Tetapi rubah perak dan semua makhluk super di Ghost Mountain semuanya menghilang tanpa jejak, jadi dia pikir sesuatu yang cukup substansial telah terjadi, juga.

Saint Fan berteriak, dan berbalik untuk melihat, Han Sen melihat banyak sinar aneh ke arahnya.

Dari Saint Fan, kepala ular, tubuh singa, dan cakar laba-laba semua mulai tumbuh.

Han Sen berkata, “Semua makhluk ini sudah menjadi bagian dari dirinya? Mereka tidak bangkit, mereka baru saja dilahirkan olehnya! ”

Sekarang, semua makhluk super dan roh raja bidang menjadi satu dengan Saint Fan. Tubuhnya menjadi lebih kuat, dan itu membuat cahaya Little Silver terlihat lebih redup.

Rubah perak tampak seperti dia mengalami kesulitan menjaga debit listrik yang konstan.
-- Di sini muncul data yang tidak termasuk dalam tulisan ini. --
-- ==== Sys2Proof/Certificates/Slice0/Obligations.lean ====
section
/-! DEFINITION. The statements for the provers. Each docstring names the rules it formalises. -/

open Sys2Proof Sys2Proof.Machine

/-! ### Encoding -/

/-- R61, R63 to R65: every well-formed command comes back from its own transaction, with every operand. -/
def Obligations.DecodeOfEncode : Prop :=
  ∀ i : Instr, i.wellFormed = true → decode (encode i) = .ok i

/-- R67: a transaction that decodes has one command, and that command's transaction is this one: no bit of CMD and no
unit of the payload is ignored. -/
def Obligations.EncodeOfDecode : Prop :=
  ∀ (t : Transaction) (i : Instr), decode t = .ok i → i.wellFormed = true ∧ encode i = t

/-- R67: decoding is total: an illegal opcode, a bad operand, or one of the six commands with its operands. -/
def Obligations.DecodeIsTotal : Prop :=
  ∀ t : Transaction,
    (¬ LegalOpc (opcField t.cmd) → decode t = .error .illegalOpcode)
      ∧ (LegalOpc (opcField t.cmd) → ¬ WellShaped t → decode t = .error .badOperand)
      ∧ (LegalOpc (opcField t.cmd) → WellShaped t → ∃ i, decode t = .ok i
          ∧ (opcField t.cmd = 0x01 → i = .init)
          ∧ (opcField t.cmd = 0x02 → i = .update (argField t.cmd) t.pb)
          ∧ (opcField t.cmd = 0x03 → i = .finalize)
          ∧ (opcField t.cmd = 0x10 → ∃ pb, i = .decw pb ∧ pb.toList = t.pb)
          ∧ (opcField t.cmd = 0x11 → ∃ w, i = .encw w ∧ [w] = t.pw)
          ∧ (opcField t.cmd = 0x12 →
              ∃ st blk, i = .compress st blk ∧ [st.a, st.b, st.c, st.d] = t.pw ∧ blk.toList = t.pb))

/-- R63, R70: command words written out by hand, one for each row of the opcode table, and two illegal ones. -/
def Obligations.WrittenOutWordsDecode : Prop :=
  decode ⟨0x00000001, [], []⟩ = .ok .init
    ∧ decode ⟨0x00000302, [], [0x61, 0x62, 0x63]⟩ = .ok (.update 3 [0x61, 0x62, 0x63])
    ∧ decode ⟨0x00000003, [], []⟩ = .ok .finalize
    ∧ decode ⟨0x00000010, [], [0x78, 0x56, 0x34, 0x12]⟩ = .ok (.decw #v[0x78, 0x56, 0x34, 0x12])
    ∧ decode ⟨0x00000011, [0x67452301], []⟩ = .ok (.encw 0x67452301)
    ∧ decode ⟨0x00000012, [1, 2, 3, 4], List.replicate 64 0x61⟩
        = .ok (.compress ⟨1, 2, 3, 4⟩ (Vector.replicate 64 0x61))
    ∧ decode ⟨0x00000004, [], []⟩ = .error .illegalOpcode
    ∧ decode ⟨0x00000101, [], []⟩ = .error .badOperand

/-! ### Codec -/

/-- R102, which the spec marks as its own inference ("[derived: from rules R100 and R101]"): the two codec functions
are inverse to each other. -/
def Obligations.CodecFunctionsAreInverse : Prop :=
  (∀ w : Word, decodeWord (encodeWord w) 0 (by decide) = w)
    ∧ (∀ m : Vector Byte 4, encodeWord (decodeWord m 0 (by decide)) = m)

/-- R119: message word j is `decode_word(blk, 4j)`. Its bytes are 4j to 4j+3 of the block, the lowest in bits 7:0, as
R119 says of X[0] and X[15]. -/
def Obligations.MessageWordsAreLittleEndian : Prop :=
  ∀ (blk : Block) (j : Fin 16),
    messageWord blk j = decodeWord blk (4 * j.val) (by omega)
      ∧ ∀ k : Fin 4, (messageWord blk j).extractLsb' (8 * k.val) 8 = blk[4 * j.val + k.val]

/-- R103, R100: DECW completes in every state; its word is the number its four bytes write in base 256, the first byte
least significant. Nothing but the response is new. -/
def Obligations.DecwAnswersItsWord : Prop :=
  ∀ (pb : Vector Byte 4) (s : State), ∃ w : Word,
    exec (.decw pb) s = .next { s with output := s.output ++ [⟨.ok, [w], []⟩] }
      ∧ w.toNat = pb[0].toNat + 2 ^ 8 * pb[1].toNat + 2 ^ 16 * pb[2].toNat + 2 ^ 24 * pb[3].toNat

/-- R104, R101: ENCW completes in every state; its bytes are the base-256 digits of the word, least significant first. -/
def Obligations.EncwAnswersItsBytes : Prop :=
  ∀ (w : Word) (s : State), ∃ rb : List Byte,
    exec (.encw w) s = .next { s with output := s.output ++ [⟨.ok, [], rb⟩] }
      ∧ rb.map BitVec.toNat
          = [w.toNat % 256, w.toNat / 2 ^ 8 % 256, w.toNat / 2 ^ 16 % 256, w.toNat / 2 ^ 24 % 256]

/-! ### Compression Transform -/

/-- R110 to R113: the mixing functions, as formulas and bit by bit (R113's truth table follows from the formulas, as
the spec marks it). -/
def Obligations.MixingFunctionsBitByBit : Prop :=
  ∀ b c d : Word,
    mixF b c d = d ^^^ (b &&& (c ^^^ d)) ∧ mixG b c d = c ^^^ (d &&& (b ^^^ c))
      ∧ mixH b c d = b ^^^ c ^^^ d ∧ mixI b c d = c ^^^ (b ||| (d ^^^ 0xFFFFFFFF))
      ∧ ∀ n : Nat, n < 32 →
          (mixF b c d).getLsbD n = (if b.getLsbD n then c.getLsbD n else d.getLsbD n)
            ∧ (mixG b c d).getLsbD n = (if d.getLsbD n then b.getLsbD n else c.getLsbD n)
            ∧ (mixH b c d).getLsbD n = ((b.getLsbD n ^^ c.getLsbD n) ^^ d.getLsbD n)
            ∧ (mixI b c d).getLsbD n = (c.getLsbD n ^^ (b.getLsbD n || !d.getLsbD n))

/-- R114: the left rotation, as a formula and bit by bit, and the amounts that occur. -/
def Obligations.RotateLeftMovesBits : Prop :=
  (∀ (x : Word) (s : Nat), 1 ≤ s → s ≤ 31 →
      rotateLeft x s = ((x <<< s) ||| (x >>> (32 - s)))
        ∧ ∀ (n : Nat) (_ : n < 32), (rotateLeft x s)[n] = x[(n + 32 - s) % 32]'(Nat.mod_lt _ (by decide)))
    ∧ ∀ s : Nat, (∃ i, rotationAmount i = s) ↔ s ∈ [4, 5, 6, 7, 9, 10, 11, 12, 14, 15, 16, 17, 20, 21, 22, 23]

/-- R117, R118: the message-word schedule K, each stage reading every message word exactly once, and the rotation
schedule S. -/
def Obligations.RoundSchedules : Prop :=
  (∀ i : Fin 64,
      (i.val < 16 → (wordIndex i).val = i.val % 16)
        ∧ (16 ≤ i.val → i.val < 32 → (wordIndex i).val = (5 * i.val + 1) % 16)
        ∧ (32 ≤ i.val → i.val < 48 → (wordIndex i).val = (3 * i.val + 5) % 16)
        ∧ (48 ≤ i.val → (wordIndex i).val = 7 * i.val % 16))
    ∧ (∀ (r : Fin 4) (j : Fin 16), ((List.finRange 64).filter fun i => i.val / 16 = r.val ∧ wordIndex i = j).length = 1)
    ∧ (List.finRange 64).map rotationAmount
        = (List.replicate 4 [7, 12, 17, 22]).flatten ++ (List.replicate 4 [5, 9, 14, 20]).flatten
          ++ (List.replicate 4 [4, 11, 16, 23]).flatten ++ (List.replicate 4 [6, 10, 15, 21]).flatten

/-- R125, which the spec marks as its own inference ("[derived: from rules R116 to R121, by induction on i]"): the
rename form of the rounds and RFC 1321's fixed-role form give the same Compress. -/
def Obligations.FixedRolesGiveTheSameCompress : Prop :=
  ∀ (s : Accumulators) (blk : Block),
    compressBlock s blk = feedForward s (fixedRolesUpTo blk 64 (Nat.le_refl 64) s)

/-- R120 to R123: Compress written out: 64 rounds from the input state, each with the mixing function of its stage, the
message word K[i], the word T[i] and the rotation S[i], and then the feed-forward. T is the 64 literal words of R116's
table ("A model uses the literal words"); F, G, H, I, `rotate_left`, K, S and the message words are those that
MixingFunctionsBitByBit, RotateLeftMovesBits, RoundSchedules and MessageWordsAreLittleEndian pin. -/
def Obligations.CompressIsItsPseudocode : Prop :=
  (List.finRange 64).map additive
      = [0xD76AA478, 0xE8C7B756, 0x242070DB, 0xC1BDCEEE, 0xF57C0FAF, 0x4787C62A, 0xA8304613, 0xFD469501,
         0x698098D8, 0x8B44F7AF, 0xFFFF5BB1, 0x895CD7BE, 0x6B901122, 0xFD987193, 0xA679438E, 0x49B40821]
        ++ [0xF61E2562, 0xC040B340, 0x265E5A51, 0xE9B6C7AA, 0xD62F105D, 0x02441453, 0xD8A1E681, 0xE7D3FBC8,
            0x21E1CDE6, 0xC33707D6, 0xF4D50D87, 0x455A14ED, 0xA9E3E905, 0xFCEFA3F8, 0x676F02D9, 0x8D2A4C8A]
        ++ [0xFFFA3942, 0x8771F681, 0x6D9D6122, 0xFDE5380C, 0xA4BEEA44, 0x4BDECFA9, 0xF6BB4B60, 0xBEBFBC70,
            0x289B7EC6, 0xEAA127FA, 0xD4EF3085, 0x04881D05, 0xD9D4D039, 0xE6DB99E5, 0x1FA27CF8, 0xC4AC5665]
        ++ [0xF4292244, 0x432AFF97, 0xAB9423A7, 0xFC93A039, 0x655B59C3, 0x8F0CCC92, 0xFFEFF47D, 0x85845DD1,
            0x6FA87E4F, 0xFE2CE6E0, 0xA3014314, 0x4E0811A1, 0xF7537E82, 0xBD3AF235, 0x2AD7D2BB, 0xEB86D391]
    ∧ ∀ (s : Accumulators) (blk : Block),
        let round (v : Accumulators) (i : Fin 64) : Accumulators :=
          let f :=
            if i.val < 16 then mixF v.b v.c v.d
            else if i.val < 32 then mixG v.b v.c v.d
            else if i.val < 48 then mixH v.b v.c v.d
            else mixI v.b v.c v.d
          let x := decodeWord blk (4 * (wordIndex i).val) (by omega)
          let tmp := v.b + rotateLeft (v.a + f + x + additive i) (rotationAmount i)
          ⟨v.d, tmp, v.b, v.c⟩
        let v := Fin.foldl 64 round s
        compressBlock s blk = ⟨s.a + v.a, s.b + v.b, s.c + v.c, s.d + v.d⟩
Saint Fan menjadi lebih kuat daripada yang mereka kira mungkin, saat ia tumbuh untuk mencakup mash-mish dari semua makhluk yang berbeda. Petir perak tidak lagi cukup untuk menahannya.

Air dapat memadamkan api, tetapi jika api terlalu kuat, bahkan air pun tidak bisa membantu.